Agência EFE
NAIRÓBI - O Parlamento do Quênia aprovou nesta terça-feira por unanimidade a reforma constitucional para formar um Governo de coalizão que permitirá colocar fim à crise política a qual o país atravessa desde as eleições gerais de dezembro.
No final da sessão, transmitida ao vivo pela televisão nacional queniana, o presidente da Câmara, Kenneth Marende, certificou a votação, que registrou 200 votos a favor e nenhum contra.
Desta maneira, os deputados aprovaram a criação de uma administração conjunta entre o governamental Partido de União Nacional (PNU) do presidente queniano, Mwai Kibaki, e o principal grupo da oposição, o Movimento Democrático Laranja (ODM), liderado por Raila Odinga.
O Governo e a oposição assinaram, em 28 de fevereiro, um pacto auspiciado pelo ex-secretário-geral da ONU Kofi Annan mediante o qual acordaram criar a coalizão e os cargos de primeiro-ministro, que estará reservado a Odinga, e dois vice-primeiro-ministros, que serão ocupados, respectivamente, por membros do PNU e do ODM.
O Parlamento também aprovou o projeto de lei relacionado com o Acordo Nacional de Reconciliação que indicará aos membros do futuro Executivo híbrido as funções de cada ministro, assim como de seus colaboradores.
- A Câmara cristalizou os desejos de muitos quenianos - indicou o vice-presidente Kalonzo Musyoka, que destacou que os deputados deram início a todos os mecanismos para tirar o país de uma crise política e tribal originada por causa das eleições gerais de 27 de dezembro.
Ainda estão pendentes os nomes dos candidatos que ocuparão as pastas designadas e os novos cargos.

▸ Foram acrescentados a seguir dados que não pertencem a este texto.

-- ==== Sys2Proof/Tests/Slice0.lean ====
section
/-! SUPPORT. The model's own tests. Expected results come from 95_test_vectors.md (the vector is named) or from the encoding rules. -/

namespace Sys2Proof.Tests

set_option maxRecDepth 1000000

open Sys2Proof.Machine

/-! ## Helpers -/

/-- `P(i=v, ...)` of R98: 72 bytes, zero but for the listed offsets. -/
def payload (l : List (Nat × Byte)) : List Byte :=
  (List.range 72).map fun i => (l.lookup i).getD 0#8

/-- The RawFrame of `F(P, hi, lo)` (R98). -/
def frame (l : List (Nat × Byte)) (hi lo : Byte) : RawFrame := ⟨payload l ++ [hi, lo], by simp [payload]⟩

/-- `PA` of 95_test_vectors.md. -/
def pa : List (Nat × Byte) := [(22, 1#8)]

/-- `PB` of 95_test_vectors.md. -/
def pb : List (Nat × Byte) :=
  [(0, 0x1A#8), (7, 1#8), (22, 1#8), (23, 0x11#8), (32, 1#8), (33, 50#8), (34, 12#8)] ++
  [(35, 34#8), (40, 12#8), (41, 34#8), (42, 1#8), (43, 23#8), (69, 45#8)]

/-- The RawFrame of `FB`. -/
def fb : RawFrame := frame pb 0x30#8 0x31#8

/-- The all-zero Message. -/
def zeroMsg : Message := ⟨0, 0, 0, 0, 0, 0, 0, 0, 0, 0, 0, 0, 0⟩

/-- `MB` of 95_test_vectors.md. -/
def mb : Message := ⟨1, 0, 1, 1, 1, 1, 1, 1, 150, 1234, 1234, 123, 45⟩

/-- Seeking, with events offered. -/
def seeking (input : List InEvent) : State := { State.reset with input := input }

/-- Reading the body with `n` bytes `b` stored. -/
def reading (n : Nat) (b : Byte) (input : List InEvent) : State :=
  { State.reset with fsm := .readingBody, cnt := n, buf := (List.range n).map fun a => (a, b), input := input }

/-- Checking the end of the candidate `f`. -/
def checking (f : RawFrame) (input : List InEvent) : State :=
  { State.reset with fsm := .checkingEnd, cnt := 74, buf := (List.range 74).zip f.bytes, input := input }

/-- Halted, with events offered. -/
def stopped (input : List InEvent) : State := { State.reset with halted := true, input := input }

/-- The next state, if there is one. -/
def nextOf (o : Host.Outcome State Fault Refusal) : Option State :=
  match o with
  | .next t => some t
  | _ => none

/-- The position after a step: (`fsm`, `cnt`, `halted`). -/
def positionAfter (s : State) : Option (Fsm × Nat × Bool) := (nextOf (step s)).map fun t => (t.fsm, t.cnt, t.halted)

/-- The output event of a step. -/
def outAfter (s : State) : Option OutEvent := (nextOf (step s)).map fun t => t.out

/-- The value a function answers. -/
def answerOf (i : Instr) (s : State) : Option FuncResult := (nextOf (exec i s)).map fun t => t.fout

/-! ## Well-formedness: an ill-formed term for each check -/

theorem test_wf_skip_start_sentinel : (Instr.skip 0x7B#8).wf = false ∧ (Instr.skip 0x7D#8).wf = true := by decide
theorem test_wf_endMiss_end_sentinel : (Instr.endMiss 0x7D#8).wf = false ∧ (Instr.endMiss 0x7B#8).wf = true := by decide
theorem test_wf_bitt_mask : (Instr.bitt 0#8 0x06#8).wf = false ∧ (Instr.bitt 0#8 0#8).wf = false ∧
    (Instr.bitt 0#8 0x10#8).wf = true := by decide
theorem test_wf_enum_length : (Instr.enumLookup 0#8 3).wf = false ∧ (Instr.enumLookup 0#8 7).wf = true := by decide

Um dos líderes do ODM, Musalia Mudavadi, desponta como um dos vice-primeiro-ministros, enquanto pelo PNU a ministra da Justiça, Martha Karua, é a favorita para o cargo.
Após a aprovação parlamentar, Kibaki tem que anunciar os nomes dos ministros de seu Governo, que contará com 36 pastas divididas entre o PNU e seu principal aliado, o Movimento Democrático Laranja do Quênia (ODM-K) do vice-presidente Kalonzo e o ODM, maior partido no Parlamento.
O acordo selado entre Kibaki e Odinga prevê criar várias comissões, principalmente sobre as relações interétnicas e o local dos deslocados internos.
Kibaki, que compareceu à sessão na qualidade de deputado pelo distrito de Othaya e não como presidente do país, parabenizou seus colegas, afirmando que o 'Quênia recobrou a normalidade e, em breve, recuperará o lugar que lhe corresponde como líder do leste da África'.
A sessão foi marcada pelo bom humor e pela contínua troca de lugares entre os deputados de todas as legendas presentes, que mantiveram conversas abertas durante mais de seis horas.